First, A_d has a different sign in different parts of the disk: precession of the free eccentricity vector is prograde near the boundaries of the disk, while it is retrograde away from the edges. This change of sign of ${\dot{\varpi }}_{\sec }$ was clear already in Figure 4 (which is drawn for the same disk model as Figure 5, at the locations highlighted with circles in the latter), but Figure 5 provides a much more detailed representation of the different characteristics of the secular effect of the disk.

Second, B_d also changes sign as a_p varies. As a result of sign variations of both A_d and B_d, the forced eccentricity vector ${{\boldsymbol{e}}}_{\mathrm{forced}}$ can be aligned with the apsidal line of the disk in some intervals of a_p and anti-aligned with it in others.

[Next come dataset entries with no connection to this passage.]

-- ==== Sys2Proof/Machine/Ops.lean ====
section
/-! DEFINITION. The named operations every meaning is written over: sparse maps, bytes, the cell in focus, reading and
writing registers (R15-R19), holding at issue, faults (R330-R334), taking a trap (R24) and returning from one (R106). -/

namespace Sys2Proof.Machine

/-- What a meaning answers. -/
abbrev Result := Host.Outcome State Fault Refusal

/-! ### Sparse maps: keys strictly rising, and no entry equal to the default -/

/-- What a sparse map holds at a key. -/
def sget {α : Type} (dflt : α) : List (Nat × α) → Nat → α
  | [], _ => dflt
  | (j, v) :: r, k => if j = k then v else sget dflt r k

/-- A keyed list with a key that it does not have, put before the first greater one. -/
def sinsert {α : Type} (k : Nat) (v : α) : List (Nat × α) → List (Nat × α)
  | [] => [(k, v)]
  | (j, w) :: r => if k < j then (k, v) :: (j, w) :: r else (j, w) :: sinsert k v r

/-- A sparse map with one key rewritten. -/
def sput {α : Type} [DecidableEq α] (dflt : α) (k : Nat) (v : α) (m : List (Nat × α)) : List (Nat × α) :=
  let rest := m.filter fun e => e.1 != k
  if v = dflt then rest else sinsert k v rest

/-- The canonical form, for a map whose keys start at lo. -/
def sparseFrom {α : Type} [DecidableEq α] (dflt : α) : Nat → List (Nat × α) → Bool
  | _, [] => true
  | lo, (j, v) :: r => decide (lo ≤ j) && (!decide (v = dflt)) && sparseFrom dflt (j + 1) r

/-- The canonical form of a sparse map. -/
def sparseWf {α : Type} [DecidableEq α] (dflt : α) (l : List (Nat × α)) : Bool := sparseFrom dflt 0 l

/-- A sparse map with the keys from k on rewritten by a list of values. -/
def sputs {α : Type} [DecidableEq α] (dflt : α) : Nat → List α → List (Nat × α) → List (Nat × α)
  | _, [], m => m
  | k, v :: vs, m => sputs dflt (k + 1) vs (sput dflt k v m)

/-- The n values from key k on. -/
def sgets {α : Type} (dflt : α) (m : List (Nat × α)) (k n : Nat) : List α := (List.range n).map fun i => sget dflt m (k + i)

/-- The entry of a key in a keyed list, if there is one. -/
def aget {α : Type} : List (Nat × α) → Nat → Option α
  | [], _ => none
  | (j, v) :: r, k => if j = k then some v else aget r k

/-- A keyed list, keys rising, with one entry put in or replaced. -/
def aput {α : Type} (k : Nat) (v : α) : List (Nat × α) → List (Nat × α)
  | [] => [(k, v)]
  | (j, w) :: r => if k < j then (k, v) :: (j, w) :: r else if k = j then (k, v) :: r else (j, w) :: aput k v r

/-- A keyed list without one entry. -/
def adel {α : Type} (k : Nat) (l : List (Nat × α)) : List (Nat × α) := l.filter fun e => e.1 != k

/-- A list with its i-th entry changed. -/
def modNth {α : Type} (f : α → α) : Nat → List α → List α
  | _, [] => []
  | 0, a :: r => f a :: r
  | i + 1, a :: r => a :: modNth f i r

/-- A list without its i-th entry. -/
def delNth {α : Type} : Nat → List α → List α
  | _, [] => []
  | 0, _ :: r => r
  | i + 1, a :: r => a :: delNth i r

/-! ### Bytes, least significant first (R2) -/

/-- The n low bytes of a number. -/
def bytesOf : Nat → Nat → List Byte
  | 0, _ => []
  | n + 1, v => BitVec.ofNat 8 v :: bytesOf n (v / 256)

/-- The number that bytes spell. -/
def ofBytes : List Byte → Nat
  | [] => 0
  | b :: r => b.toNat + 256 * ofBytes r

/-- A word of 64 bits from its bytes. -/
def wordOfBytes (l : List Byte) : Word := BitVec.ofNat 64 (ofBytes l)

/-- The lanes that bytes spell, four bytes each. -/
def lanesOfBytes : Nat → List Byte → List W32
  | 0, _ => []
  | n + 1, l => BitVec.ofNat 32 (ofBytes (l.take 4)) :: lanesOfBytes n (l.drop 4)

/-- The bytes of lanes. -/
def bytesOfLanes (l : List W32) : List Byte := l.flatMap fun w => bytesOf 4 w.toNat
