/-- `mx.drain`: one row (R281). -/
def drain (x : Cmd) (s : State) : Ran :=
  let row0 := fld x.w3 25 7
  let n := fld x.w3 20 5 + 1
  let col0 := 32 * fld x.w3 18 2
  let fd := fmtFld x.w3 11
  let r : Rounding := if fld x.w3 8 3 = 7 then ⟨x.rm, x.sat⟩ else ⟨BitVec.ofNat 3 (fld x.w3 8 3), fld x.w3 7 1 == 1⟩
  let src := if fd.isInt then fINT32 else fFP32
  if x.unit = 0 && ((List.range n).any fun i => s.cell.poisonedRow (row0 + i)) then .fault cUNCORRECTABLE 0 s
  else
    let s0 := if x.unit = 0 then s.onCell (Cell.promoteAll (rectangle row0 n col0 32)) else s
    let row := row0 + x.unit
    let (l, fl) := collect ((List.range 32).map fun j =>
      let rnd := (philox x.dkey (BitVec.ofNat 32 (col0 + j)) (BitVec.ofNat 32 row) x.draw 0x2000_0000).1.toNat % 2 ^ 16
      roundTo fd r rnd (valueOf src (s0.cell.accAt row (col0 + j))))
    (writeAll .mx ((rowPieces (drainAddr x x.unit) (drainBytes x)).mapIdx fun i q => (q.1, ((bytesOfElements fd l).drop (64 * i)).take q.2)) s0).ran (BitVec.ofNat 32 x.unit) fun _ s =>
      let s1 := s.onCell (Cell.progress 0 (x.unit + 1))
      let y := { x with flags := x.flags ||| fl }
      if x.unit + 1 < n then .more { y with unit := x.unit + 1 } s1
      else .done y (BitVec.ofNat 32 x.verb) ((List.range n).map fun i => (storeOff (drainAddr x i), drainBytes x)) s1

/-- `mx.accld` (R284). -/
def accld (x : Cmd) (s : State) : Ran :=
  let off := fld x.w1 0 17
  let l := rectOf x.w2
  if s.cell.damagedAt off (4 * l.length) then .fault cUNCORRECTABLE 0 s
  else
    .done x (BitVec.ofNat 32 x.verb) [] (s.onCell fun c =>
      (((l.mapIdx fun i e => (i, e)).foldl (fun c q => (c.discard q.2).putAcc q.2.1 q.2.2 (ofBytes (c.load (off + 4 * q.1) 4))) c).markRows false
        (fullRows x.w2)).progress 0 0)

/-- `mx.accst` (R284). -/
def accst (x : Cmd) (s : State) : Ran :=
  let off := fld x.w1 0 17
  let l := rectOf x.w2
  if l.any fun e => s.cell.poisonedRow e.1 then .fault cUNCORRECTABLE 0 s
  else
    .done x (BitVec.ofNat 32 x.verb) [(off, 4 * l.length)] (s.onCell fun c =>
      let c1 := c.promoteAll l
      (c1.storeAt off (l.flatMap fun e => bytesOf 4 (c1.accAt e.1 e.2))).progress 0 0)

/-! ### The online-softmax drain (R283) -/

/-- A value rounded to FP32 under RNE, with flags. -/
def round32 (x : Num × Flags) : Num × Flags := let (c, f) := roundTo fFP32 rne 0 x.1; (valueOf fFP32 c, x.2 ||| f)

/-- The FP32 code of a value that FP32 holds. -/
def code32 (x : Num) : Nat := (roundTo fFP32 rne 0 x).1
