-- ==== Sys2Proof/Machine/Sketch.lean ====
section
/-! DEFINITION. The sketch units: `sk.score` (R306, R308). -/

namespace Sys2Proof.Machine

/-! ### The descriptor (R306) -/

def skFirst (d : List Word) : Word := dw d 0
def skQuery (d : List Word) : Word := dw d 1
def skOut (d : List Word) : Word := dw d 2
def skTopk (d : List Word) : Nat := bits (dw d 3).toNat 32 16
def skTop (d : List Word) : Bool := (dw d 3).getLsbD 18
/-- SD, the elements of a sketch. -/
def skSize (d : List Word) : Nat := 32 * 2 ^ bits (dw d 3).toNat 16 2
def skPages (d : List Word) : Nat := bits (dw d 3).toNat 0 16
def skLow (d : List Word) : Nat := bits (dw d 4).toNat 32 32
def skThresh (d : List Word) : Int := ((dw d 4).extractLsb' 0 32).toInt
/-- The address of COUNT: dword 5 of the descriptor itself takes the count. -/
def skCount (x : Cmd) : Word := x.addr + 40

/-- The bytes of the bitmap: whole dwords. -/
def skBytes (d : List Word) : Nat := 8 * ((skPages d + 63) / 64)

/-- The checks of a score descriptor (R306); a reserved field that is not zero is refused. -/
def skOk (x : Cmd) (d : List Word) : Bool :=
  let v := (dw d 3).toNat
  let store (a : Word) (n : Nat) : Bool := match region a n with | .cell _ => true | _ => false
  bits v 48 16 == 0 && bits v 19 13 == 0 && bits v 16 2 != 3 && dw d 6 == 0 && dw d 7 == 0 && 1 ≤ skPages d && skPages d ≤ 1024 &&
    (!skTop d || (1 ≤ skTopk d && skTopk d ≤ 1024)) && (skQuery d).toNat % 64 == 0 && (skOut d).toNat % 8 == 0 &&
    (x.done != 1 || (store (skOut d) (skBytes d) && store (skCount x) 8))

/-- What a page has come to: its bit is known, or it has a score. -/
inductive Scored where
  | bit (b : Bool)
  | score (v : Int)
  deriving DecidableEq, Repr

/-- An outcome as a word of the command's descriptor list: the bit, or 2^40 and the score. -/
def Scored.word : Scored → Word
  | .bit b => if b then 1 else 0
  | .score v => 0x100_0000_0000#64 + (BitVec.ofInt 32 v).setWidth 64

/-- The outcome a word stands for. -/
def scoredOf (w : Word) : Scored := if w.getLsbD 40 then .score (w.extractLsb' 0 32).toInt else .bit (w.getLsbD 0)

/-- Σ q[e] × k[e] of two sketches of INT4 elements (R306). -/
def sketchDot (n : Nat) (q k : List Byte) : Int :=
  (((elementsOfBytes 6 n q).zip (elementsOfBytes 6 n k)).map fun e => intOf 6 e.1 * intOf 6 e.2).foldl (· + ·) 0

/-- The greatest of scores; none of an empty list. -/
def topScore (l : List Int) : Int :=
  match l with
  | [] => 0
  | a :: r => r.foldl max a

/-- How many scored pages rank before the one at index i with score v: a higher score, or the same at a lower index (R306). -/
def ranksAhead (l : List Scored) (i : Nat) (v : Int) : Nat :=
  ((l.mapIdx fun j x => (j, x)).filter fun e => match e.2 with | .score w => v < w || (w == v && e.1 < i) | .bit _ => false).length

/-- The bit of each page (R306). -/
def survivors (d : List Word) (l : List Scored) : List Bool :=
  l.mapIdx fun i x => match x with
    | .bit b => b
    | .score v => if skTop d then ranksAhead l i v < skTopk d else skThresh d ≤ v

/-- A page scored (R306), when its header is read. -/
def scorePage (d : List Word) (p : Page) (s : State) : Io Scored :=
  let js := (List.range 32).filter fun j => p.valid (skLow d) j
  if js.isEmpty then .ok (.bit false) s
  else if p.tier ≠ 0 then .ok (.bit true) s
  else
    let n := skSize d / 2
    (readMem .sk (skQuery d) n s).bind fun q s =>
      (Io.each (fun j s => readMem .sk (p.sketch + BitVec.ofNat 64 (j * n)) n s) js s).bind fun ks s =>
        .ok (.score (topScore (ks.map (sketchDot (skSize d) q)))) s

/-- The end of `sk.score`: OUT, then COUNT (R306). -/
def skDone (x : Cmd) (s : State) : Ran :=
  let d := x.desc.take 8
  let bitsOut := survivors d ((x.desc.drop 9).map scoredOf)
  let map := (bitsOut.mapIdx fun i b => if b then 2 ^ i else 0).foldl (· + ·) 0
  let n := (bitsOut.filter id).length
  let off (a : Word) : Nat := (a.extractLsb' 0 17).toNat
  (writeAll .sk [(skOut d, bytesOf (skBytes d) map), (skCount x, bytesOf 8 n)] s).ran (BitVec.ofNat 32 x.unit) fun _ s =>
    .done x (BitVec.ofNat 32 n) [(off (skOut d), skBytes d), (off (skCount x), 8)] s

/-- One unit of `sk.score`: the descriptor, then one page. Dword 8 of `desc` holds the header met, and the outcomes of the pages
follow it. -/
def runSk (x : Cmd) (s : State) : Ran :=
  if !x.begun then
    if x.w3 != 0 || !s.cell.tokenChannel x then refused s
    else (readMem .sk x.addr 64 s).ran 0 fun bytes s =>
      let d := wordsOfBytes 8 bytes
      if skOk x d then .more { x with begun := true, desc := d ++ [skFirst d] } s else refused s
  else
    let d := x.desc
    let hdr := dw d 8
    let out (r : Scored) (next : Word) (s : State) : Ran := .more { x with unit := x.unit + 1, desc := (d.take 8 ++ [next]) ++ (d.drop 9 ++ [r.word]) } s
    if skPages d ≤ x.unit then skDone x s
    else if hdr = 0 then out (.bit false) 0 s
    else
      let info := BitVec.ofNat 32 x.unit
      (readHeader .sk 32 hdr x.unit s).ran info fun p s =>
        if p.sketch.toNat % 64 ≠ 0 then .fault cENGINE_FAULT info s
        else (scorePage d p s).ran info fun r s => out r p.next s

def execSkScore (h : CmdHead) (w1 w2 w3 : W32) (s : State) : Result := .next (issue .sk 0 h w1 w2 w3 s)

end Sys2Proof.Machine
end

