-- ==== Sys2Proof/Machine/Launch.lean ====
section
/-! DEFINITION. From launch to issue: reading launch records (R314-R317, R320), admission and placement (R318, R319, R321-R323), the
loads of a graph (R324, R325, R344), and the completion of a launch (R327). -/

namespace Sys2Proof.Machine

/-! ### Reading tables -/

/-- What reading a table of a launch met. -/
inductive Fetch (α : Type) where
  | ok (a : α)
  | stall (level : Nat) (va : Word)
  | refused (code : Byte)

/-- A reader of a context's memory; what it looks up stays in the TLB. -/
abbrev Reader (α : Type) := Package → Fetch α × Package

/-- A value already read. -/
def Reader.pure {α : Type} (a : α) : Reader α := fun p => (.ok a, p)

/-- One reader after another. -/
def Reader.bind {α β : Type} (r : Reader α) (f : α → Reader β) : Reader β := fun p =>
  match r p with
  | (.ok a, p) => f a p
  | (.stall l v, p) => (.stall l v, p)
  | (.refused c, p) => (.refused c, p)

/-- A check with the status of its failure. -/
def need (b : Bool) (code : Byte) : Reader Unit := fun p => (if b then .ok () else .refused code, p)

/-- A check, and then a reader. -/
def Reader.after {α : Type} (r : Reader α) (b : Bool) (code : Byte) : Reader α := (need b code).bind fun _ => r

/-- n words at an address (R315, R320). -/
def fetchWords (ctx : BitVec 6) (va : Word) (n : Nat) : Reader (List Word) := fun p =>
  match readVirtual ctx va.toNat (8 * n) p with
  | (.ok (l, bad), p) => (if bad then .refused cUNCORRECTABLE else .ok (wordsOfBytes n l), p)
  | (.stall l v, p) => (.stall l v, p)
  | (.bad, p) => (.refused cACCESS, p)

/-- A reader for each entry of a list, in order. -/
def Reader.each {α β : Type} (f : α → Reader β) : List α → Reader (List β)
  | [] => Reader.pure []
  | a :: r => (f a).bind fun b => (Reader.each f r).bind fun l => Reader.pure (b :: l)

/-- A list cut into pieces of n. -/
def groupsOf {α : Type} (n : Nat) : Nat → List α → List (List α)
  | 0, _ => []
  | k + 1, l => l.take n :: groupsOf n k (l.drop n)

/-! ### Launch records (R314, R316, R317, R320) -/

/-- Whether an arm entry names a cell of a board of h by w blocks and nothing else (R316, R324). -/
def armOk (h w : Nat) (e : Word) : Bool :=
  let v := e.toNat
  bits v 22 10 == 0 && bits v 14 2 == 0 && bits v 3 5 == 0 && bits v 16 6 < 8 * h && bits v 8 6 < 8 * w

/-- One load of a graph, from its entry (R316). -/
def readGraphLoad (ctx : BitVec 6) (h w : Nat) (e : List Word) : Reader GraphLoad :=
  let d (i : Nat) : Word := e.getD i 0
  let v := (d 1).toNat
  ((((fetchWords ctx (d 2) (bits v 0 12)).bind fun arms => Reader.pure ⟨d 0, bits v 24 24, arms, arms.all (armOk h w)⟩).after
    ((d 0).toNat % 8 == 0 && (d 2).toNat % 8 == 0) cMISALIGNED).after (bits v 48 16 == 0 && bits v 12 12 == 0 && d 3 == 0) cCONFIG_CHECK)

/-- A member that a launch record leaves out. -/
def Member.absent : Member := ⟨0, false, 0, 0, [], none, 0, true, none⟩

/-- A member, from its graph descriptor (R316). -/
def readMember (ctx : BitVec 6) (g : Word) : Reader Member :=
  if g = 0 then Reader.pure Member.absent
  else (fetchWords ctx g 4).bind fun d =>
    let v := (d.getD 0 0).toNat
    let h := bits v 11 3 + 1
    let w := bits v 8 3 + 1
    let n := bits v 0 8 + 1
    ((fetchWords ctx (g + 32) (4 * n)).bind fun l => (Reader.each (readGraphLoad ctx h w) (groupsOf 4 n l)).bind fun loads =>
      Reader.pure ⟨g, bitOf v 14, h, w, loads, none, 0, false, none⟩).after
      (bits v 15 49 == 0 && (d.drop 1).all (· == 0) && h ≤ 6 && w ≤ 6) cCONFIG_CHECK

/-- The parameter block (R314): every window unbound without one. -/
def readParams (ctx : BitVec 6) (a : Word) : Reader (List (Word × Word)) :=
  if a = 0 then Reader.pure (List.replicate 8 (0, 0))
  else (fetchWords ctx a 16).bind fun l =>
    let ws := (groupsOf 2 8 l).map fun e => (e.getD 0 0, e.getD 1 0)
    (Reader.pure ws).after (ws.all fun e => bits e.1.toNat 0 6 == 0 && bits e.2.toNat 40 24 == 0) cCONFIG_CHECK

Third, both numerical and analytical ${e}_{p}^{{\rm{m}}}$ exhibit formal singularity at two distinct locations in this disk, a ≈ 1.54 and ≈4.39 au. The origin of these singularities can be traced to Equation (11) for the forced eccentricity (recall that our theory predicts ${e}_{p}^{{\rm{m}}}=2{e}_{\mathrm{forced}}$), which has A_d in the denominator, and the fact that A_d crosses zero (i.e., the direction of e_free precession changes) at these locations; see Figure 5(b). We will discuss these singularities in more detail in Section 4.2.

Fourth, at certain values of the semimajor axis (at ≈0.92 and ≈4.39 au), the disk-induced forced eccentricity vanishes. This happens because B_d changes sign at these locations so that B_d → 0; see Figure 5(c) and Equation (11). Interestingly, one of the semimajor axes where ${e}_{p}^{{\rm{m}}}\to 0$ (${a}_{p}\approx 4.39$ au) is located in the immediate proximity of the singularity of ${e}_{p}^{{\rm{m}}}$. This occurs because in this part of the disk, A_d and B_d go through zero at almost the same (but still slightly different) values of a_p.

Fifth, for the surface density profile given by Equation (15), we find that A_d and B_d remain finite everywhere in the disk, including the boundaries. This is in line with the expectations outlined in Section 2.2 for the disks with Σ_d smoothly going to zero at the edges, which do not result in divergent boundary terms in A_d and B_d.

4.1.2. Disk without Boundaries

Next we consider secular dynamics in the potential of a Gaussian ring with Σ_d given by Equation (16), which does not feature well-defined edges. We plot the behavior of the corresponding ${e}_{p}^{{\rm{m}}}$, A_d, and B_d in Figure 6.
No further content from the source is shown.